Exercise details: Would you reproduce the entries exactly, including every line?

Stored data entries
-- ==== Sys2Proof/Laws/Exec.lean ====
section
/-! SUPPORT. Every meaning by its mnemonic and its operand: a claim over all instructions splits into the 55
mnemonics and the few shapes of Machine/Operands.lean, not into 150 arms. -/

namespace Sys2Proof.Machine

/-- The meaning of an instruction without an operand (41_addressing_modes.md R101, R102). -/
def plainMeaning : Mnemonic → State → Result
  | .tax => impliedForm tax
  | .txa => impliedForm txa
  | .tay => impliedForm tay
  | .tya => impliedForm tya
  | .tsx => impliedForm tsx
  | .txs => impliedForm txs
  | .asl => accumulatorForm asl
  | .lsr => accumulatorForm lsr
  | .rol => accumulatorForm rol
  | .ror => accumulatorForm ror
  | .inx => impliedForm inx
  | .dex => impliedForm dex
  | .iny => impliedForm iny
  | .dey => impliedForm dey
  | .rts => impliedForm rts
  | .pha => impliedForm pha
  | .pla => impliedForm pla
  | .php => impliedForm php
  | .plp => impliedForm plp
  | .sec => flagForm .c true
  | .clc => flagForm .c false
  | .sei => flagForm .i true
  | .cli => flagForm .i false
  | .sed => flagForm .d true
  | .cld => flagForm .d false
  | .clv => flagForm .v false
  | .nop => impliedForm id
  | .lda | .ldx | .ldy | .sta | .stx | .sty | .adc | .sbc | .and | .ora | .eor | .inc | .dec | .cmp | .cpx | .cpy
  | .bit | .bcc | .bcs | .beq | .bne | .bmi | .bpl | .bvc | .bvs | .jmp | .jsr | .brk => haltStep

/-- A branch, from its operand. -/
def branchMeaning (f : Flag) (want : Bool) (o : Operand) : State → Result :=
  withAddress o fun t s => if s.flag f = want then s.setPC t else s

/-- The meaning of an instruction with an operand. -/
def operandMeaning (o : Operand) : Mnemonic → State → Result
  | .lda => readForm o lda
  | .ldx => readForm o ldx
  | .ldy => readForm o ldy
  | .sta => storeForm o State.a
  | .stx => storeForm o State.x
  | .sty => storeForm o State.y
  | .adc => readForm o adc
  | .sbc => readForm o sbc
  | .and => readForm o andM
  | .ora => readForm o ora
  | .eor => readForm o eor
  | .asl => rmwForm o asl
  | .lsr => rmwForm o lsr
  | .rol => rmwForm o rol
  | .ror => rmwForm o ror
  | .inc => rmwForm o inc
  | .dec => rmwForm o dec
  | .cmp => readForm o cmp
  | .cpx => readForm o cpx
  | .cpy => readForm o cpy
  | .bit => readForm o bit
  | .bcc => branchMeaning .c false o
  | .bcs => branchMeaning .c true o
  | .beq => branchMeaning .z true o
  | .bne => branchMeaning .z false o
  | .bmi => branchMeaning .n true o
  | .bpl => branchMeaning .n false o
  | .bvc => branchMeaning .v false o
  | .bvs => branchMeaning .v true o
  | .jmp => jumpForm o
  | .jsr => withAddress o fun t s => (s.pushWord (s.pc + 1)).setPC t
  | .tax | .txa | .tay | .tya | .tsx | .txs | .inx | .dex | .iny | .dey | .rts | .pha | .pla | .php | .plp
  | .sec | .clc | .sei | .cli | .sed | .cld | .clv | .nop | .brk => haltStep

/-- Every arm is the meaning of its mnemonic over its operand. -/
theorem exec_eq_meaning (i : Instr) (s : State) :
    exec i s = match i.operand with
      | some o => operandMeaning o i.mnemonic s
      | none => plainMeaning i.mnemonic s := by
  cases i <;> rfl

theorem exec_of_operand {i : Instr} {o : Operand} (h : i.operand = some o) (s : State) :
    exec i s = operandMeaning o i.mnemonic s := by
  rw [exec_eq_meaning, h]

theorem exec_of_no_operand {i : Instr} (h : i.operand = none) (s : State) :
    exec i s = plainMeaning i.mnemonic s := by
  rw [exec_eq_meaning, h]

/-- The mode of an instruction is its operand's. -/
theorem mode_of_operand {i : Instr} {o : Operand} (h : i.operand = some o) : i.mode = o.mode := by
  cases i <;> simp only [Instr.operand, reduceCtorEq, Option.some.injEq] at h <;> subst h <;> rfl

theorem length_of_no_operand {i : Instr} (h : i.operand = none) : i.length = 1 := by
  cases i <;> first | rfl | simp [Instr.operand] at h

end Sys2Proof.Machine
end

Answer for this exercise:
-- ==== Sys2Proof/Laws/Exec.lean ====
section
/-! SUPPORT. Every meaning by its mnemonic and its operand: a claim over all instructions splits into the 55
mnemonics and the few shapes of Machine/Operands.lean, not into 150 arms. -/

namespace Sys2Proof.Machine

/-- The meaning of an instruction without an operand (41_addressing_modes.md R101, R102). -/
def plainMeaning : Mnemonic → State → Result
  | .tax => impliedForm tax
  | .txa => impliedForm txa
  | .tay => impliedForm tay
  | .tya => impliedForm tya
  | .tsx => impliedForm tsx
  | .txs => impliedForm txs
  | .asl => accumulatorForm asl
  | .lsr => accumulatorForm lsr
  | .rol => accumulatorForm rol
  | .ror => accumulatorForm ror
  | .inx => impliedForm inx
  | .dex => impliedForm dex
  | .iny => impliedForm iny
  | .dey => impliedForm dey
  | .rts => impliedForm rts
  | .pha => impliedForm pha
  | .pla => impliedForm pla
  | .php => impliedForm php
  | .plp => impliedForm plp
  | .sec => flagForm .c true
  | .clc => flagForm .c false
  | .sei => flagForm .i true
  | .cli => flagForm .i false
  | .sed => flagForm .d true
  | .cld => flagForm .d false
  | .clv => flagForm .v false
  | .nop => impliedForm id
  | .lda | .ldx | .ldy | .sta | .stx | .sty | .adc | .sbc | .and | .ora | .eor | .inc | .dec | .cmp | .cpx | .cpy
  | .bit | .bcc | .bcs | .beq | .bne | .bmi | .bpl | .bvc | .bvs | .jmp | .jsr | .brk => haltStep

/-- A branch, from its operand. -/
def branchMeaning (f : Flag) (want : Bool) (o : Operand) : State → Result :=
  withAddress o fun t s => if s.flag f = want then s.setPC t else s

/-- The meaning of an instruction with an operand. -/
def operandMeaning (o : Operand) : Mnemonic → State → Result
  | .lda => readForm o lda
  | .ldx => readForm o ldx
  | .ldy => readForm o ldy
  | .sta => storeForm o State.a
  | .stx => storeForm o State.x
  | .sty => storeForm o State.y
  | .adc => readForm o adc
  | .sbc => readForm o sbc
  | .and => readForm o andM
  | .ora => readForm o ora
  | .eor => readForm o eor
  | .asl => rmwForm o asl
  | .lsr => rmwForm o lsr
  | .rol => rmwForm o rol
  | .ror => rmwForm o ror
  | .inc => rmwForm o inc
  | .dec => rmwForm o dec
  | .cmp => readForm o cmp
  | .cpx => readForm o cpx
  | .cpy => readForm o cpy
  | .bit => readForm o bit
  | .bcc => branchMeaning .c false o
  | .bcs => branchMeaning .c true o
  | .beq => branchMeaning .z true o
  | .bne => branchMeaning .z false o
  | .bmi => branchMeaning .n true o
  | .bpl => branchMeaning .n false o
  | .bvc => branchMeaning .v false o
  | .bvs => branchMeaning .v true o
  | .jmp => jumpForm o
  | .jsr => withAddress o fun t s => (s.pushWord (s.pc + 1)).setPC t
  | .tax | .txa | .tay | .tya | .tsx | .txs | .inx | .dex | .iny | .dey | .rts | .pha | .pla | .php | .plp
  | .sec | .clc | .sei | .cli | .sed | .cld | .clv | .nop | .brk => haltStep

/-- Every arm is the meaning of its mnemonic over its operand. -/
theorem exec_eq_meaning (i : Instr) (s : State) :
    exec i s = match i.operand with
      | some o => operandMeaning o i.mnemonic s
      | none => plainMeaning i.mnemonic s := by
  cases i <;> rfl

theorem exec_of_operand {i : Instr} {o : Operand} (h : i.operand = some o) (s : State) :
    exec i s = operandMeaning o i.mnemonic s := by
  rw [exec_eq_meaning, h]

theorem exec_of_no_operand {i : Instr} (h : i.operand = none) (s : State) :
    exec i s = plainMeaning i.mnemonic s := by
  rw [exec_eq_meaning, h]

/-- The mode of an instruction is its operand's. -/
theorem mode_of_operand {i : Instr} {o : Operand} (h : i.operand = some o) : i.mode = o.mode := by
  cases i <;> simp only [Instr.operand, reduceCtorEq, Option.some.injEq] at h <;> subst h <;> rfl

theorem length_of_no_operand {i : Instr} (h : i.operand = none) : i.length = 1 := by
  cases i <;> first | rfl | simp [Instr.operand] at h

end Sys2Proof.Machine
end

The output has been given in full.